SSH sessions hard-failed voice mode on the presence of SSH_* env vars
alone, even when a PulseAudio/PipeWire server is running on the host and
audio works (ffplay/aplay/pw-play -> pulseaudio). Probe the default
sound-server sockets (PULSE_SERVER unix path, PULSE_RUNTIME_PATH/native,
$XDG_RUNTIME_DIR/{pulse/native,pipewire-0}) and actually connect() so a
stale socket doesn't count; downgrade the SSH branch to a notice when
audio is reachable.

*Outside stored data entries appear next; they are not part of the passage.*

-- ==== Sys2Proof/Machine/Flags.lean ====
section
/-! DEFINITION. The flags (10_state R42) and the registers assembled from fields: STATUS (R22), ERRINFO (R23), and the
interrupt output (60_exceptions R122). -/

namespace Sys2Proof.Machine

/-- The byte of an error code (60_exceptions R114). -/
def ErrCode.byte : ErrCode → Byte
  | .noError => 0x00
  | .invalidSymbol => 0x01
  | .malformedEnvelope => 0x02
  | .unsupportedAlgorithm => 0x03
  | .decryptionFailed => 0x04
  | .invalidAlphabet => 0x05
  | .illegalCommand => 0x06
  | .alphabetNotLoaded => 0x07
  | .capacityExceeded => 0x08
  | .invalidArgument => 0x09
  | .kdfFailed => 0x0A
  | .cipherFailed => 0x0B
  | .rngFailed => 0x0C

/-- STATUS.BUSY: 1 exactly when PHASE ≠ IDLE (R18). -/
def State.busy (s : State) : Bool :=
  match s.phase with
  | .idle => false
  | .busy _ => true

/-- STATUS.ERR: reads ERRCODE ≠ 0 (R22). -/
def State.err (s : State) : Bool := s.errCode.byte != 0

/-- The STATUS register (R22). -/
def State.status (s : State) : Word :=
  (0 : BitVec 8) ++ s.lastOp ++ s.errCode.byte ++ (0 : BitVec 4) ++ BitVec.ofBool s.werr ++ BitVec.ofBool s.err ++
    BitVec.ofBool s.done ++ BitVec.ofBool s.busy

/-- The ERRINFO register (R23). -/
def ErrInfo.word (e : ErrInfo) : Word :=
  e.val ++ (0 : BitVec 4) ++ e.sub ++ (0 : BitVec 2) ++ e.seg ++ (0 : BitVec 1) ++ e.alpha ++ e.sym

/-- A write to STATUS (R22): 1 in bit 1 clears DONE, 1 in bit 3 clears WERR. -/
def State.writeStatus (s : State) (v : Word) : State :=
  { s with done := s.done && !v.getLsbD 1, werr := s.werr && !v.getLsbD 3 }

/-- The interrupt output (R122). -/
def State.irq (s : State) : Bool := s.done && s.doneIe

end Sys2Proof.Machine
end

Mirrors the existing Docker/WSL forwarding handling.

Fixes #35622
---
 tests/tools/test_voice_mode.py | 97 +++++++++++++++++++++++++++++++++-
 tools/voice_mode.py            | 72 +++++++++++++++++++++++--
 2 files changed, 165 insertions(+), 4 deletions(-)

diff --git a/tests/tools/test_voice_mode.py b/tests/tools/test_voice_mode.py
index 2a2b77bae..8f6a8e677 100644
--- a/tests/tools/test_voice_mode.py
+++ b/tests/tools/test_voice_mode.py
@@ -72,6 +72,62 @@ def mock_sd(monkeypatch):
 # detect_audio_environment — WSL / SSH / Docker detection
 # ============================================================================
 
+class TestPulseSocketReachable:
+    def test_no_env_no_socket(self, monkeypatch):
+        monkeypatch.delenv("PULSE_SERVER", raising=False)

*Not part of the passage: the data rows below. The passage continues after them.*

-- ==== Sys2Proof/Machine/Control.lean ====
section
/-! DEFINITION. The control commands NOP and SOFT_RESET (43_control R110, R111). -/

namespace Sys2Proof.Machine

/-- NOP (R110): `commit { }`. -/
def execNop (s : State) : Host.Outcome State Fault Refusal := .next (s.finish 0x00 (.ok s))

/-- SOFT_RESET (R111): the reset values of R131 but for the buffers, and then the completion status. -/
def execSoftReset (s : State) : Host.Outcome State Fault Refusal := .next (s.finish 0xFF (.ok s.resetRegs))

end Sys2Proof.Machine
end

+        monkeypatch.delenv("PULSE_RUNTIME_PATH", raising=False)
+        monkeypatch.delenv("XDG_RUNTIME_DIR", raising=False)
+        from tools.voice_mode import _pulse_socket_reachable
+        assert _pulse_socket_reachable() is False
+
+    def test_stale_socket_file_not_reachable(self, monkeypatch, tmp_path):
+        """A socket file with no listener should not count as reachable."""
+        import socket as _socket
+        sock_path = tmp_path / "pulse" / "native"
+        sock_path.parent.mkdir(parents=True)
+        # Create + bind, then close so the path is a stale socket file.
+        s = _socket.socket(_socket.AF_UNIX, _socket.SOCK_STREAM)
+        s.bind(str(sock_path))
+        s.close()
+        monkeypatch.delenv("PULSE_SERVER", raising=False)
+        monkeypatch.delenv("PULSE_RUNTIME_PATH", raising=False)
+        monkeypatch.setenv("XDG_RUNTIME_DIR", str(tmp_path))
+        from tools.voice_mode import _pulse_socket_reachable
+        assert _pulse_socket_reachable() is False
+
+    def test_listening_socket_reachable_via_xdg_runtime(self, monkeypatch, tmp_path):
+        """A live PulseAudio-style socket under XDG_RUNTIME_DIR is reachable (#35622)."""
+        import socket as _socket
+        sock_path = tmp_path / "pulse" / "native"
+        sock_path.parent.mkdir(parents=True)
+        server = _socket.socket(_socket.AF_UNIX, _socket.SOCK_STREAM)
+        server.bind(str(sock_path))
+        server.listen(1)
+        try:
+            monkeypatch.delenv("PULSE_SERVER", raising=False)
+            monkeypatch.delenv("PULSE_RUNTIME_PATH", raising=False)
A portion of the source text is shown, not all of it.